Evidently there is just as much scope for computing in biology as there is for biology in computing. But there is a problem: how to find enough people with the right skills. As Sylvia Spengler, a computational biologist at the Lawrence Berkeley National Laboratory in California, gingerly puts it: "Many biologists, if you ask them why they chose the subject, will tell you they had a problem with maths." A report issued last year by America's National Institutes of Health warned of "the alarming gap between the need for computation in biology and the skills and resources available to meet that need." Many people working in the field did not start their careers as biologists; a lot of them have backgrounds in computing or physics and have chosen to switch to what has become one of the most exciting fields in science. But in the long term, what is needed is a new kind of scientist, who is equally at home in the worlds of computing and biology.

the coming fusion

Where will all this lead? The ultimate fusion of biology and computing would be the construction of a molecular computer. If biologists and computer scientists can determine the rules that govern molecular interaction, they may be able to exploit them to build a computer entirely out of biological molecules.

The first steps in this direction have already been taken.
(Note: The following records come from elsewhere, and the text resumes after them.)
-- ==== Sys2Proof/Tests/Slice0.lean ====
section
/-! SUPPORT. The model's own tests: words written out bit by bit from the encodings of spec/30_encoding.md, single cycles
with the results that spec/95_test_vectors.md derives from the rules (the vector's name stands in the docstring), and for
every obligation with hypotheses a witness that meets them. -/

namespace Sys2Proof.Tests

open Sys2Proof.Machine

set_option Elab.async false

/-- The state after one cycle that executes `w` in `s`. -/
def after (s : State) (w : Word) : Option State :=
  match step (placeWord s w) with
  | .next t => some t
  | _ => none

/-- The outcome is a next state. -/
def isNext (o : Host.Outcome State Fault Refusal) : Bool :=
  match o with
  | .next _ => true
  | _ => false

theorem exists_of_isNext {o : Host.Outcome State Fault Refusal} (h : isNext o = true) : ∃ t, o = .next t := by
  cases o with
  | next t => exact ⟨t, rfl⟩
  | fault r => cases h
  | refused r => cases h

/-- Reset with registers 1 and 2 and `VF` set. -/
def regs (v1 v2 vf : Byte) : State := setReg (setReg (setReg State.reset 1 v1) 2 v2) VF vf

/-- `V1`, `V2`, `VF` and `pc`. -/
def view (t : State) : Byte × Byte × Byte × Nat := (reg t 1, reg t 2, reg t VF, t.pc.toNat)

/-- Bytes stored from an address upward. -/
def poke (s : State) (a : Nat) : List Byte → State
  | [] => s
  | b :: bs => poke (writeByte s a b) (a + 1) bs

/-- The `n` bytes from an address upward. -/
def peek (t : State) (a n : Nat) : List Byte := (List.range n).map fun i => readByte t (a + i)

/-- Reset with `pc` elsewhere. -/
def fromPC (a : Word) : State := { State.reset with pc := a }

/-- The state with one more cell lit. -/
def litCell (s : State) (row col : Nat) : State := setDisplay s (setCell s.display row col true)

/-- How many cells of the display are lit. -/
def litCount (d : Display) : Nat := (d.toList.map fun row => row.toList.count true).sum

/-- All these cells are lit. -/
def allLit (d : Display) (cells : List (Nat × Nat)) : Bool := cells.all fun p => cell d p.1 p.2

/-- The keypad level with the listed keys held, for one cycle. -/
def held (s : State) (ks : List Nat) : State :=
  s.schedule [⟨ks.foldl (fun b k => b ||| (1#16 <<< k)) 0, 0⟩]

/-- The random byte for one cycle. -/
def random (s : State) (b : Byte) : State := s.schedule [⟨0, b⟩]

/-! ## Words written out from the encodings (spec/30_encoding.md R46 to R53) -/

theorem test_decode_op00E0 : decode 0b0000_0000_1110_0000 = .ok (.op00E0) := by decide
theorem test_decode_op00EE : decode 0b0000_0000_1110_1110 = .ok (.op00EE) := by decide
theorem test_decode_op1nnn : decode 0b0001_1010_1011_1100 = .ok (.op1nnn 0xABC) := by decide
theorem test_decode_op2nnn : decode 0b0010_0000_0000_0001 = .ok (.op2nnn 0x001) := by decide
theorem test_decode_op3xkk : decode 0b0011_1010_0000_0101 = .ok (.op3xkk 10 0x05) := by decide
theorem test_decode_op4xkk : decode 0b0100_0001_1000_0000 = .ok (.op4xkk 1 0x80) := by decide
theorem test_decode_op5xy0 : decode 0b0101_0001_0010_0000 = .ok (.op5xy0 1 2) := by decide
theorem test_decode_op6xkk : decode 0b0110_1010_0100_0010 = .ok (.op6xkk 10 0x42) := by decide
theorem test_decode_op7xkk : decode 0b0111_1111_0000_0001 = .ok (.op7xkk 15 0x01) := by decide
theorem test_decode_op8xy0 : decode 0b1000_0001_0010_0000 = .ok (.op8xy0 1 2) := by decide
theorem test_decode_op8xy1 : decode 0b1000_0001_0010_0001 = .ok (.op8xy1 1 2) := by decide
theorem test_decode_op8xy2 : decode 0b1000_0001_0010_0010 = .ok (.op8xy2 1 2) := by decide
theorem test_decode_op8xy3 : decode 0b1000_0001_0010_0011 = .ok (.op8xy3 1 2) := by decide
theorem test_decode_op8xy4 : decode 0b1000_0001_0010_0100 = .ok (.op8xy4 1 2) := by decide
theorem test_decode_op8xy5 : decode 0b1000_0001_0010_0101 = .ok (.op8xy5 1 2) := by decide
theorem test_decode_op8xy6 : decode 0b1000_0001_0010_0110 = .ok (.op8xy6 1 2) := by decide
theorem test_decode_op8xy7 : decode 0b1000_0001_0010_0111 = .ok (.op8xy7 1 2) := by decide
theorem test_decode_op8xyE : decode 0b1000_0001_0010_1110 = .ok (.op8xyE 1 2) := by decide
theorem test_decode_op9xy0 : decode 0b1001_0001_0010_0000 = .ok (.op9xy0 1 2) := by decide
theorem test_decode_opAnnn : decode 0b1010_0001_0010_0011 = .ok (.opAnnn 0x123) := by decide
theorem test_decode_opBnnn : decode 0b1011_1111_1111_1111 = .ok (.opBnnn 0xFFF) := by decide
theorem test_decode_opCxkk : decode 0b1100_0001_0000_1111 = .ok (.opCxkk 1 0x0F) := by decide
theorem test_decode_opDxyn : decode 0b1101_0011_0100_0101 = .ok (.opDxyn 3 4 5) := by decide
theorem test_decode_opEx9E : decode 0b1110_0001_1001_1110 = .ok (.opEx9E 1) := by decide
theorem test_decode_opExA1 : decode 0b1110_0001_1010_0001 = .ok (.opExA1 1) := by decide
theorem test_decode_opFx07 : decode 0b1111_0001_0000_0111 = .ok (.opFx07 1) := by decide
theorem test_decode_opFx0A : decode 0b1111_0001_0000_1010 = .ok (.opFx0A 1) := by decide
theorem test_decode_opFx15 : decode 0b1111_0001_0001_0101 = .ok (.opFx15 1) := by decide
theorem test_decode_opFx18 : decode 0b1111_0001_0001_1000 = .ok (.opFx18 1) := by decide
theorem test_decode_opFx1E : decode 0b1111_0001_0001_1110 = .ok (.opFx1E 1) := by decide
theorem test_decode_opFx29 : decode 0b1111_0001_0010_1001 = .ok (.opFx29 1) := by decide
theorem test_decode_opFx33 : decode 0b1111_0001_0011_0011 = .ok (.opFx33 1) := by decide
theorem test_decode_opFx55 : decode 0b1111_0010_0101_0101 = .ok (.opFx55 2) := by decide
theorem test_decode_opFx65 : decode 0b1111_0010_0110_0101 = .ok (.opFx65 2) := by decide
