def State.setStop (s : State) (c k : Nat) (p : Stop) : State :=
  { s with halo := { s.halo with stops := aset s.halo.stops (stopKey c k) p } }

def blocks : List Nat := List.range 32

/-- The block of a core (R279): 32 cores each. -/
def blockOf (core : Nat) : Nat := core / 32

/-- The ring cycle of the present cycle. -/
def State.ring (s : State) : Nat := 2 * s.clock

/-- Ring cycles between passings (R282). -/
def Chan.spacing (c : Chan) : Nat := (256 + c.thr.toNat - 1) / c.thr.toNat

/-- Every stop of the channel has passed at least n tiles of the lap. -/
def State.allPassed (s : State) (c n : Nat) : Bool := blocks.all fun k => decide ((s.stop c k).passed ≥ n)

/-! ### Boards -/

def Team.board (T : Team) (id : Nat) : Option Board := aget T.boards id

/-- Stores a request, or frees its id once nothing is left of it (R285, R291). -/
def Team.setBoard (T : Team) (id : Nat) (b : Board) : Team :=
  if b.tiles = [] ∧ b.captured = [] ∧ b.drop = [] then { T with boards := adel T.boards id }
  else { T with boards := aset T.boards id b }

def State.modBoard (s : State) (t id : Nat) (f : Board → Board) : State :=
  s.modTeam t fun T => match T.board id with | none => T | some b => T.setBoard id (f b)

/-- The lowest free board id. -/
def Team.freeBoard (T : Team) : Option Nat := (List.range 16).find? fun i => (T.board i).isNone

/-- The requests that capture a tile passing a stop (R285). -/
def State.captures (s : State) (c k layer tile ring : Nat) : List (Nat × Nat) :=
  s.teams.flatMap fun e =>
    match e.2.life with
    | .resident core =>
      if blockOf core = k then
        (e.2.boards.filter fun b =>
          decide (b.2.ch = c) && decide (b.2.layer = layer) && b.2.tiles.contains tile &&
            b.2.regAt.any fun r => decide (r + 64 ≤ ring)).map fun b => (e.1, b.1)
      else []
    | _ => []

/-- The tile moves from the sets to the captured tiles. -/
def State.capture (s : State) (tile : Nat) (l : List (Nat × Nat)) : State :=
  l.foldl (fun s p => s.modBoard p.1 p.2 fun b =>
    { b with tiles := b.tiles.filter fun t => decide (t ≠ tile), captured := b.captured ++ [tile] }) s

/-- The tiles of a request's lowest 15 runs, and the others. -/
def runsOf (l : List Nat) (runs : Nat) (last : Option Nat) : List Nat × List Nat :=
  match l with
  | [] => ([], [])
  | x :: r =>
    let more := decide (last ≠ some (x - 1)) || decide (x = 0)
    let n := if more then runs + 1 else runs
    let p := runsOf r n (some x)
    if n ≤ 15 then (x :: p.1, p.2) else (p.1, x :: p.2)

/-- A request keeps 15 runs of uncaptured tiles; the others become CANCELLED slots (R388). -/
def Board.trim (b : Board) : Board :=
  let p := runsOf b.tiles 0 none
  { b with tiles := p.1, drop := b.drop ++ p.2 }

/-- A tile into an ascending set. -/
def insertTile (l : List Nat) (x : Nat) : List Nat :=
  match l with
  | [] => [x]
  | y :: r => if x < y then x :: y :: r else y :: insertTile r x

/-- A tile that passed is not captured after all: it goes back to the set while the request stands (R285, R287). -/
def Board.uncapture (b : Board) (tile : Nat) : Board :=
  let tiles := match b.back with | .toSet => insertTile b.tiles tile | _ => b.tiles
  let drop := match b.back with | .toDrop => b.drop ++ [tile] | _ => b.drop
  { b with tiles := tiles, drop := drop, captured := b.captured.filter fun t => decide (t ≠ tile) }

/-- A request's tile is not captured after all; one of a team that drains keeps no more than 15 runs (R388). -/
def State.uncapture (s : State) (t id tile : Nat) (f : Board → Board) : State :=
  s.modTeam t fun T =>
    match T.board id with
    | none => T
    | some b =>
      let c := f (b.uncapture tile)
      T.setBoard id (if T.isResident then c else c.trim)

/-! ### The order of what happens at the stops (R282, R284, R286) -/

/-- The stop waits for the channel's next tile. -/
def State.toPass (s : State) (c k : Nat) (d : Sched) : Bool :=
  decide ((s.stop c k).passed < d.total) && s.allPassed c (s.stop c k).passed

/-- The channel pauses (R287): in FLOW mode, at some stop that has not passed the next tile, its buffer is full and the tile matches a
request. -/
def State.paused (s : State) (c : Nat) (d : Sched) (ring : Nat) : Bool :=
  !d.free && blocks.any fun k =>
    let p := s.stop c k
    s.toPass c k d && decide (p.entries.length ≥ 4) &&
      (match segAt d.segs 0 p.passed with
       | some (_, g, i) => decide (s.captures c k g.layer (g.tbase + i) ring ≠ [])
       | none => false)

/-- A tile may pass a stop at ring cycle `r`; no channel runs but in DSTATE = RUN (R397, R400). -/
def State.passes (s : State) (c k r : Nat) : Bool :=
  let C := s.chan c
  decide (s.sys.dstate = .run) && C.runs && C.sched.any fun d => s.toPass c k d && decide ((s.stop c k).due ≤ r) && !s.paused c d r

/-- The lap of a running channel has ended at every stop. -/
def State.lapOver (s : State) (c : Nat) : Bool :=
  let C := s.chan c
  C.runs && C.sched.any fun d => s.allPassed c d.total

/-- An entry whose slots are all acquired. -/
def StopEntry.ready (n : StopEntry) : Bool := n.checked && decide (n.todo = []) && decide (n.slots ≠ [])
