/-- The sub-step that a trap of a resumed key-value instruction reports (R379). -/
def Env.kvReached (e : Env) : Option Nat := e.kvPrior.bind fun p => if p.1 = 0 then none else some p.1

/-- The contexts that the live lanes of the beam name (R317). -/
def Env.kvNamed (e : Env) : List (Nat × Nat) :=
  match e.b.again e.pc with
  | some ⟨_, _, _, .kvr _ _ m _ _ _⟩ => m
  | _ => (lanes.filter fun l => maskBit e.b.lvm l).map fun l => (l, (e.aPair l).toNat)

/-- The sub-step at which the instruction begins. -/
def Env.kvFirst (e : Env) : Nat := (e.kvPrior.map (·.1)).getD (e.b.resume.getD 0)

/-- What the lanes of an instruction ask for: as latched where it resumes, the operands of the active lanes otherwise. -/
def Env.kvArgs (e : Env) (k : KvKind) : List KvArg :=
  match e.kvPrior with
  | some p => p.2
  | none => (e.activeLanes.filter fun l => decide (e.b.resume.getD 0 ≤ l / 8)).map (e.kvArg k)

/-- The checks of one lane's operands against its descriptor: `some` cause where one fails (R303, R304). -/
def KvArg.bad (a : KvArg) (k : KvKind) (d : KDesc) : Option Nat :=
  let per := a.width / d.es
  if k = .tag then (if a.layer ≥ d.layers then some cPROT else none)
  else if per ≠ 0 ∧ a.el % per ≠ 0 then some cMISALIGN
  else if a.layer ≥ d.layers ∨ (k = .write ∧ (a.high ≠ 0 ∨ a.pos < d.cmt ∨ a.pos ≥ d.pos)) ∨ per = 0 ∨ a.el + per > d.row then
    some cPROT
  else none

/-- The descriptor reading of a lane, unless it has been made. -/
def State.kvRead1 (s : State) (r : Ref) (T : Team) (a : KvArg) : Except KErr KvArg :=
  match a.desc with
  | some _ => .ok a
  | none =>
    match s.kvDesc (s.laneReq r T a.lane) a.tenant false a.ctx with
    | .error k => .error k
    | .ok x => .ok { a with desc := some x }

/-- The unit's elements, translated. -/
def State.kvEls (s : State) (q : Requester) (d : KDesc) (write : Bool) (vas : List Nat) : Except KErr (List (Nat × PKind)) :=
  vas.mapM fun va => s.kvPa q d.tenant write va

/-- The addresses of a lane's slot in its block: the tag's, then those of the unit's elements. -/
def KDesc.slotVas (d : KDesc) (k : KvKind) (a : KvArg) (blk : Nat) : List Nat :=
  let per := if k = .tag then 0 else a.width / d.es
  d.tagVa blk a.pos :: (List.range per).map fun i => d.elVa blk a.pos (a.el + i) a.v

/-- The physical addresses of the descriptor and of the block table entry that a lane reads for its checks. -/
def State.kvSeen (s : State) (r : Ref) (T : Team) (a : KvArg) : List Nat :=
  let q := s.laneReq r T a.lane
  let ent (d : KDesc) : List Nat := s.kvPas q d.tenant [d.entVa a.layer a.pos]
  match a.desc, s.kvDesc q a.tenant false a.ctx with
  | some x, _ => ent x.2
  | none, .ok x => x.1 :: ent x.2
  | none, .error _ => s.kvPas q a.tenant [a.ctx]

/-- The 64 KiB pages that a lane set aside accesses, where they are known. -/
def State.kvReach (s : State) (r : Ref) (T : Team) (k : KvKind) (a : KvArg) : Option (List Nat) :=
  a.desc.bind fun x =>
    match s.kvBlock (s.laneReq r T a.lane) x.2 a.layer a.pos with
    | .ok (some blk) => some ((x.2.entVa a.layer a.pos :: x.2.slotVas k a blk).map (· / 65536))
    | .ok none => some [x.2.entVa a.layer a.pos / 65536]
    | .error _ => none

/-- Everything a lane needs, from its descriptor reading, its block table entry and its translations. -/
def State.kvLane (s : State) (r : Ref) (T : Team) (k : KvKind) (a : KvArg) (pa : Nat) (d : KDesc) : Except KErr KvLane :=
  let q := s.laneReq r T a.lane
  let base : KvLane :=
    { arg := a, d := d, desc := pa, there := false, tag := 0, tagk := .hbm, els := [],
      gen := (s.func ((s.ownerOf d.tenant).getD (s.funcOf T))).gen, vas := [a.ctx] }
  if a.pos ≥ d.pos then .ok base
  else
    match s.kvBlock q d a.layer a.pos with
    | .error e => .error e
    | .ok none =>
      if k = .write then .error (.trap cPROT a.ctx) else .ok { base with vas := [a.ctx, d.entVa a.layer a.pos] }
    | .ok (some blk) =>
      let vas := d.slotVas k a blk
      match s.kvEls q d (decide (k = .write)) vas with
      | .error e => .error e
      | .ok [] => .ok base
      | .ok (t :: els) =>
        .ok { base with there := true, tag := t.1, tagk := t.2, els := els, vas := a.ctx :: d.entVa a.layer a.pos :: vas }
The field was inaugurated in 1994 by Leonard Adleman of the University of Southern California, who solved a simple route-planning problem by manipulating strands of DNA in a test tube. He encoded all of the possible answers to the problem in billions of strands of DNA, and used a series of clever steps that relied on biological logic to discard the incorrect answers so that only strands representing the correct answer were left.

Last year Ehud Shapiro of the Weizmann Institute in Israel took the next step when he unveiled his design for a biological model of a Turing machine, the simplest general-purpose computer. Despite its simplicity, it is an axiom of computing that any task that can be solved by an arbitrarily complex computer can also be solved by a Turing machine (though it may take longer). Shapiro's proposed molecular machine would use a long strand of RNA (a cousin of DNA) in place of the paper tape, and the whole thing would be immersed in a soup of "rule molecules" that would encode the fixed rules. Shapiro is under no illusion about the difficulties of building such a machine. It would require complete human mastery of the processes that go on inside cells. But perhaps in 30 years, he says, it will be possible.

Other researchers, meanwhile, have been experimenting with logic gates and switches-the building blocks of electronic computers-based on biological molecules. So far, progress is roughly equivalent to the construction of the first transistor in 1947. It didn't look too impressive and couldn't do much on its own, but it was a step towards the construction of today's computers, which consist of chips containing millions of miniscule transistors. Tiny though these transistors are, however, they will not be able to go on getting smaller forever. Molecular computers, if they can be built, could be smaller and faster than their electronic counterparts. Molecular memory would make it possible to cram hitherto undreamt-of quantities of information into tiny volumes: a library in a sugarcube.

The future of computing lies in biology, and that of biology in computing. When this marriage is blessed with offspring in the form of a fully biological computer, will the people who build it be computer scientists or biologists? Soon there may be little difference.